Tim Lawless, national research director of RP Data, pointed out that just like any other market, the property sector is subjected to the basic law of supply and demand. At the moment, he said demand remains "exceptionally high" for Australia's property market, while new supply is shrinking fast.

"With so much conjecture and speculation about where Australian property values are heading, and with economists and commentators divided right now on this very topic, it's important to note that opinions can often be based on observations rather than an empirical examination of the market fundamentals," said Lawless.

He urged investors to get back to basics such as understanding the key drivers of demand being population growth and changes in household sizes as well as the rate of divorce.
"Australia is currently undergoing a population boom with a population increase of more than 330,000 last year. In raw numbers, Australia's population growth has never been higher. Over the 2007 calendar year, almost 180,000 net migrants arrived in Australia."

He added that migration is further boosted this year by the government's plan to increase the skilled migrant intake by 30% for 2008/09. At the same time, he said that the rate of natural increase is also rising rapidly with over 140,000 more births than deaths last year.

"At a time of record population growth, there are simply too few new dwellings being built to house this growing population," he said. "Add a shortage of land to the equation and this presents as another constraint."
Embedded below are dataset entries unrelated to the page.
-- ==== Sys2Proof/Proofs/CommandPort.lean ====
section
/-! SUPPORT. What a presented command decodes to, what a step does by it, and what no step looks at: the response on the
port, the timing parameters, the operands of other formats (spec/10_state.md R23 to R26; spec/30_encoding.md R60 to
R64). The proofs of O2 to O8, O10, O11 and O38. -/

namespace Sys2Proof.Machine

/-! ### Decoding -/

theorem decode_encode (i : Instr) : decode (encode i) = .ok i := by
  cases i <;> simp [decode, encode, OpcodeRow.selects, OpcodeRow.pdDec, OpcodeRow.pdEnc, OpcodeRow.seqNext,
    OpcodeRow.seqReset]

theorem encode_op_of_decode {c : Command} {i : Instr} (h : decode c = .ok i) : (encode i).op = c.op := by
  obtain ⟨hop, hd⟩ | ⟨hop, hd⟩ | ⟨hop, hd⟩ | ⟨hop, hd⟩ | ⟨-, -, -, -, hd⟩ := decode_cases c
  all_goals cases hd.symm.trans h
  all_goals exact hop.symm

theorem decode_of_reserved {c : Command} (h : c.op = 0 ∨ 5 ≤ c.op.toNat) :
    decode c = .error (.reservedOp c.op) := by
  obtain ⟨hop, -⟩ | ⟨hop, -⟩ | ⟨hop, -⟩ | ⟨hop, -⟩ | ⟨-, -, -, -, hd⟩ := decode_cases c
  case inr.inr.inr.inr => exact hd
  all_goals
    rw [hop] at h
    exact absurd h (by decide)

/-- The op and the operand fields of its format are all that is decoded (R26, R62, R64). -/
theorem decode_congr {c c' : Command} (hop : c.op = c'.op)
    (hdec : c.op = 1 → c.decLen = c'.decLen ∧ c.decWin = c'.decWin) (henc : c.op = 2 → c.encDesc = c'.encDesc)
    (hseq : c.op = 3 → c.seqRaw = c'.seqRaw) : decode c = decode c' := by
  simp only [decode, ← hop, OpcodeRow.pdDec_selects, OpcodeRow.pdEnc_selects, OpcodeRow.seqNext_selects]
  split_ifs with h1 h2 h3
  · rw [(hdec h1).1, (hdec h1).2]
  · rw [henc h2]
  · rw [hseq h3]
  · rfl
  · rfl

/-! ### What a step does not look at -/

theorem step_idle {s : State} (h : s.inbox = []) : step s = .next s := by
  simp [step, takeCommand_nil h]

/-- The step sees a command through what it decodes to. -/
theorem step_congr {s : State} {c c' : Command} {rest : List Command} (h : decode c = decode c') :
    step (s.withProgram (c :: rest)) = step (s.withProgram (c' :: rest)) := by
  cases hd : decode c with
  | ok i => rw [step_of_decode_ok rfl hd, step_of_decode_ok rfl (h ▸ hd)]; rfl
  | error e => rw [step_of_decode_error rfl hd, step_of_decode_error rfl (h ▸ hd)]; rfl

/-- No instruction reads the response port, and every one writes it whole. -/
theorem exec_respond (i : Instr) (s : State) (r : Response) : exec i (s.respond r) = exec i s := by
  cases i with
  | pdDec len w => rw [exec_pdDec_eq_respond, exec_pdDec_eq_respond]; rfl
  | pdEnc d => rw [exec_pdEnc_eq_respond, exec_pdEnc_eq_respond]; rfl
  | seqNext raw => rfl
  | seqReset => rfl

/-- The state with other values of the parameters that no rule reads (R5, R251). -/
def State.withTiming (s : State) (lenBits latency : Nat) : State :=
  { s with cfg := { strict := s.cfg.strict, lenBits := lenBits, latency := latency } }

section
variable (lenBits latency : Nat)

theorem exec_withTiming (i : Instr) (s : State) :
    ∃ t, exec i s = .next t ∧ exec i (s.withTiming lenBits latency) = .next (t.withTiming lenBits latency) := by
  cases i with
  | pdDec len w => exact ⟨_, exec_pdDec_eq_respond len w s, exec_pdDec_eq_respond len w (s.withTiming lenBits latency)⟩
  | pdEnc d => exact ⟨_, exec_pdEnc_eq_respond d s, exec_pdEnc_eq_respond d (s.withTiming lenBits latency)⟩
  | seqNext raw =>
    cases hb : s.initialized with
    | false => exact ⟨_, exec_seqNext_first hb, exec_seqNext_first (s := s.withTiming lenBits latency) hb⟩
    | true =>
      cases he : extendSequence s.refCseq raw with
      | ok e => exact ⟨_, exec_seqNext_ok hb he, exec_seqNext_ok (s := s.withTiming lenBits latency) hb he⟩
      | error r => exact ⟨_, exec_seqNext_error hb he, exec_seqNext_error (s := s.withTiming lenBits latency) hb he⟩
  | seqReset => exact ⟨_, exec_seqReset s, exec_seqReset (s.withTiming lenBits latency)⟩

theorem step_withTiming {s t : State} (h : step s = .next t) :
    step (s.withTiming lenBits latency) = .next (t.withTiming lenBits latency) := by
  cases hs : s.inbox with
  | nil =>
    cases (step_idle hs).symm.trans h
    exact step_idle hs
  | cons c rest =>
    have hs' : (s.withTiming lenBits latency).inbox = c :: rest := hs
    cases hd : decode c with
    | ok i =>
      obtain ⟨u, hu, hu'⟩ := exec_withTiming lenBits latency i (s.withProgram rest)
      cases hu.symm.trans ((step_of_decode_ok hs hd).symm.trans h)
      exact (step_of_decode_ok hs' hd).trans hu'
    | error e =>
      cases (step_of_decode_error hs hd).symm.trans h
      exact step_of_decode_error hs' hd

end

theorem step_cfg {s t : State} (h : step s = .next t) : t.cfg = s.cfg := by
  obtain ⟨-, hidle⟩ | ⟨c, rest, i, -, -, hexec⟩ | ⟨c, rest, e, -, -, herror⟩ := step_cases s
  · cases hidle.symm.trans h
    rfl
  · obtain ⟨u, r, hu, hcfg, -, -⟩ := exec_frame i { s with inbox := rest }
    cases hu.symm.trans (hexec.symm.trans h)
    exact hcfg
  · cases herror.symm.trans h
    rfl

/-! ### The obligations -/

/-- Settles O2: the step of a command that decodes. -/
theorem stepRunsDecodedCommand : Obligations.StepRunsDecodedCommand := by
  unfold Obligations.StepRunsDecodedCommand
  intro s c rest i hs hd
  exact step_of_decode_ok hs hd

/-- Settles O3: no command is taken from an empty list. -/
theorem idleStepHoldsState : Obligations.IdleStepHoldsState := by
  unfold Obligations.IdleStepHoldsState
  exact fun s => step_idle

/-- Settles O4: a reserved op is the decoder's error, which the step answers. -/
theorem reservedOpAnswersIllegalOp : Obligations.ReservedOpAnswersIllegalOp := by
  unfold Obligations.ReservedOpAnswersIllegalOp
  intro s c rest hs hop
  exact step_of_decode_error hs (decode_of_reserved hop)

/-- Settles O5: the sixteen words, each evaluated. -/
theorem opcodeWordsDecode : Obligations.OpcodeWordsDecode := by
  unfold Obligations.OpcodeWordsDecode
  decide

/-- Settles O6: decoding inverts encoding, and the op of what was decoded is the op it came from. -/
theorem commandRoundTrip : Obligations.CommandRoundTrip := by
  unfold Obligations.CommandRoundTrip
  exact ⟨decode_encode, fun c i => encode_op_of_decode⟩

/-- Settles O7: the two commands decode alike. -/
theorem unusedOperandFieldsIgnored : Obligations.UnusedOperandFieldsIgnored := by
  unfold Obligations.UnusedOperandFieldsIgnored
  intro s c c' rest hop hdec henc hseq
  exact step_congr (decode_congr hop hdec henc hseq)

/-- Settles O8: every case of a step answers a next state. -/
theorem everyStepAnswersNext : Obligations.EveryStepAnswersNext := by
  unfold Obligations.EveryStepAnswersNext
  exact step_answers_next

/-- Settles O10: no case of a step writes the parameters. -/
theorem parametersNeverChange : Obligations.ParametersNeverChange := by
  unfold Obligations.ParametersNeverChange
  exact fun s t => step_cfg

/-- Settles O11: a step commutes with a change of the parameters that no rule reads. -/
theorem widthAndLatencyNeverMatter : Obligations.WidthAndLatencyNeverMatter := by
  unfold Obligations.WidthAndLatencyNeverMatter
  intro s t lenBits latency h
  exact step_withTiming lenBits latency h

/-- Settles O38: the first command leaves only a response, which the second does not read. -/
theorem codecIsIdempotent : Obligations.CodecIsIdempotent := by
  unfold Obligations.CodecIsIdempotent
  constructor
  · intro s t len w h
    cases (exec_pdDec_eq_respond len w s).symm.trans h
    rw [exec_respond, exec_pdDec_eq_respond]
  · intro s t d h
    cases (exec_pdEnc_eq_respond d s).symm.trans h
    rw [exec_respond, exec_pdEnc_eq_respond]

end Sys2Proof.Machine
end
Lawless cited an analysis conducted by the Commonwealth Treasury which estimated that demand for housing will increase to over 200,000 homes per annum by 2010 due to the demands of a growing population. In contrast, new supply is forecast to be only around 150,000 to 160,000 dwellings per annum.

"This demonstrates that the imbalance between supply and demand will be a fundamental driver, placing upwards pressure on Australian property values. When viewed in light of the ongoing shortfall in dwelling supply, Australian property values can only go one way, and that's up," he said.